┌──
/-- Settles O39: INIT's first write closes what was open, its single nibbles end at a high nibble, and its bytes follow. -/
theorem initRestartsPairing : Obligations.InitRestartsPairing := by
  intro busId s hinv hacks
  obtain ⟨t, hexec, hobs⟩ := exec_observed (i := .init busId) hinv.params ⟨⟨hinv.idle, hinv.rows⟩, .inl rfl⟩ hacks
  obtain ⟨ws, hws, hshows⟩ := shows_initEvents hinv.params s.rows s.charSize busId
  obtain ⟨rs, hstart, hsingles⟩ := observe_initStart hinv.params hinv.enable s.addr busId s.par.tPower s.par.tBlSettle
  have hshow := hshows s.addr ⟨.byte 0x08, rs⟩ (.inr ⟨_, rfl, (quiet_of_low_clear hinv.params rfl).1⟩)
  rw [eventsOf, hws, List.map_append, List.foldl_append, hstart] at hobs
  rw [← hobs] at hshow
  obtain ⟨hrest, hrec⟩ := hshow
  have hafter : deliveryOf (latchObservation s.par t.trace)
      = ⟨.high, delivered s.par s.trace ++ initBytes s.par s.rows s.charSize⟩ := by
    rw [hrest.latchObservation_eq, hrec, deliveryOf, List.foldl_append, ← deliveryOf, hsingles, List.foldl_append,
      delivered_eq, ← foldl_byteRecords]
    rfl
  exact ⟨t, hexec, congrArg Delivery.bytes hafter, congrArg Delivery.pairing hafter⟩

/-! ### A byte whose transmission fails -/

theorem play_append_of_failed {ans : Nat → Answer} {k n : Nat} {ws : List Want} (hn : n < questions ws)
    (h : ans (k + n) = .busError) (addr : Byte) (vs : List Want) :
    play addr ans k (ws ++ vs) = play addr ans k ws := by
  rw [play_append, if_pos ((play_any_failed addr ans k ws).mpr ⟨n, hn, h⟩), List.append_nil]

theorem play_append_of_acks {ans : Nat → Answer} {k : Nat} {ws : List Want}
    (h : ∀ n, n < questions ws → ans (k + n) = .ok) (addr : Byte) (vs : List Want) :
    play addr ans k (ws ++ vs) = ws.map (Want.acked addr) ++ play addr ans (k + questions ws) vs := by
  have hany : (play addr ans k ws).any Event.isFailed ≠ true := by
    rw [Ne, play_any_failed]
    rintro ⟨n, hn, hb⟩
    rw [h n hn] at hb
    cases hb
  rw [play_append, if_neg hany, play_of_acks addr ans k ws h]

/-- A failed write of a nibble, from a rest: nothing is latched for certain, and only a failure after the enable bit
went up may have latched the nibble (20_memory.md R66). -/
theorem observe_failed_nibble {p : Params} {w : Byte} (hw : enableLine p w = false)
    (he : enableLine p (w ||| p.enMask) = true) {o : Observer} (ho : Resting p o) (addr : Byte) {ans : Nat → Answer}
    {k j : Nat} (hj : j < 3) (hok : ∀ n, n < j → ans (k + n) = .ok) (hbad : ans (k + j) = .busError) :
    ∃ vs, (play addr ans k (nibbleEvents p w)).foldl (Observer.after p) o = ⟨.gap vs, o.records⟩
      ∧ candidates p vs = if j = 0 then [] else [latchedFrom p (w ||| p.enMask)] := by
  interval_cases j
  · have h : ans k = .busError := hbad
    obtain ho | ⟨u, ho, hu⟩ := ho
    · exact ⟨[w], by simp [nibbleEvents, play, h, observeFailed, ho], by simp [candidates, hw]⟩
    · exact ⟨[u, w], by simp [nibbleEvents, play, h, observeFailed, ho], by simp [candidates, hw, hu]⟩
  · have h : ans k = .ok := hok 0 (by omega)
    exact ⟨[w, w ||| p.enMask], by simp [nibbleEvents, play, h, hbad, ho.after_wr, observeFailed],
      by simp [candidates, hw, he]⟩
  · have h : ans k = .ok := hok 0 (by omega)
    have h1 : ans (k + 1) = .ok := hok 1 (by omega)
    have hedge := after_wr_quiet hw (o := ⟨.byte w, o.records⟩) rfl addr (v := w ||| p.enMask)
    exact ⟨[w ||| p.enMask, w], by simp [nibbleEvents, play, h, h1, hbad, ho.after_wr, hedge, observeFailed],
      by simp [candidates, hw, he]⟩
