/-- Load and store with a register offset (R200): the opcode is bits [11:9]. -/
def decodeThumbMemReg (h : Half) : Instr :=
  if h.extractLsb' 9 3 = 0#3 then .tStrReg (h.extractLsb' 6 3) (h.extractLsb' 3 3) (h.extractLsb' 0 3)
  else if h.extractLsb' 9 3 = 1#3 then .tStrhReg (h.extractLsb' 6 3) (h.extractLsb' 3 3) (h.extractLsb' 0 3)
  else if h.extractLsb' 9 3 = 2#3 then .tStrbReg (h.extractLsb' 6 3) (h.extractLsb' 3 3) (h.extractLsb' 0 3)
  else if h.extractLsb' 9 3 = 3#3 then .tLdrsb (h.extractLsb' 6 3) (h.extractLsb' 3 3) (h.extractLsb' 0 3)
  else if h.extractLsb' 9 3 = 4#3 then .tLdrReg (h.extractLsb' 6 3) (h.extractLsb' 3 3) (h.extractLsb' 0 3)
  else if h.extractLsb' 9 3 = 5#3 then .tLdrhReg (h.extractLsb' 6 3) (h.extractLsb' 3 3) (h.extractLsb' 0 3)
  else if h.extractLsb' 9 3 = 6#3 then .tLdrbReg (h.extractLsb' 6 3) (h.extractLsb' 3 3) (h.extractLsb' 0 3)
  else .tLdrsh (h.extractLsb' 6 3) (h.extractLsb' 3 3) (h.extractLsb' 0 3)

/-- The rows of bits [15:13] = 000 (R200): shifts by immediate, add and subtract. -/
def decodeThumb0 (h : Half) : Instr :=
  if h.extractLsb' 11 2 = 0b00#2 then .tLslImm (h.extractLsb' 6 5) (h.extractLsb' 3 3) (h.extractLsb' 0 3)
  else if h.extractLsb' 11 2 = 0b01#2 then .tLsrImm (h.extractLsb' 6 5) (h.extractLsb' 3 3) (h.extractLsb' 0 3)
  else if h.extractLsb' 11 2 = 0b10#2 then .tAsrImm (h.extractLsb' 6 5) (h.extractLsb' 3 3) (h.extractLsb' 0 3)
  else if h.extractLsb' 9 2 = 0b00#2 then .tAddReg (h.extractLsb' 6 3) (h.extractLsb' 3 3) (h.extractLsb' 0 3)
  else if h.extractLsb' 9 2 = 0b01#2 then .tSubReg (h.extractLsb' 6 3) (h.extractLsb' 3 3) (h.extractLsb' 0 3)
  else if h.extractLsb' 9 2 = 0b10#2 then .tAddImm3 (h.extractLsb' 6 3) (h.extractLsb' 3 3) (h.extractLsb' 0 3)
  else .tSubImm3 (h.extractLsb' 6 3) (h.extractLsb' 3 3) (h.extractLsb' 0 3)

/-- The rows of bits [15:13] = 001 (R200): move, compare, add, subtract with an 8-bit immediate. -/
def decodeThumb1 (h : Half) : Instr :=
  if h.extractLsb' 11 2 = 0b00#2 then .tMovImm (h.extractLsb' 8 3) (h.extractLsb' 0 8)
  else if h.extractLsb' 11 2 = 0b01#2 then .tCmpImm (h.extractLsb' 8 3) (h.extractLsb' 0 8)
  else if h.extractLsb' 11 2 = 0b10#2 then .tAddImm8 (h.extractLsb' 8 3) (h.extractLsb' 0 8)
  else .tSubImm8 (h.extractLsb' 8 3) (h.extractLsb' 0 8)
└──
WORK INSTRUCTION: Word for word, restate the listing above from its first line to the line with "obtain ⟨rs, hstart, hsingles⟩", keeping both.

SOLUTION TO THIS TASK:
/-- Settles O39: INIT's first write closes what was open, its single nibbles end at a high nibble, and its bytes follow. -/
theorem initRestartsPairing : Obligations.InitRestartsPairing := by
  intro busId s hinv hacks
  obtain ⟨t, hexec, hobs⟩ := exec_observed (i := .init busId) hinv.params ⟨⟨hinv.idle, hinv.rows⟩, .inl rfl⟩ hacks
  obtain ⟨ws, hws, hshows⟩ := shows_initEvents hinv.params s.rows s.charSize busId
  obtain ⟨rs, hstart, hsingles⟩ := observe_initStart hinv.params hinv.enable s.addr busId s.par.tPower s.par.tBlSettle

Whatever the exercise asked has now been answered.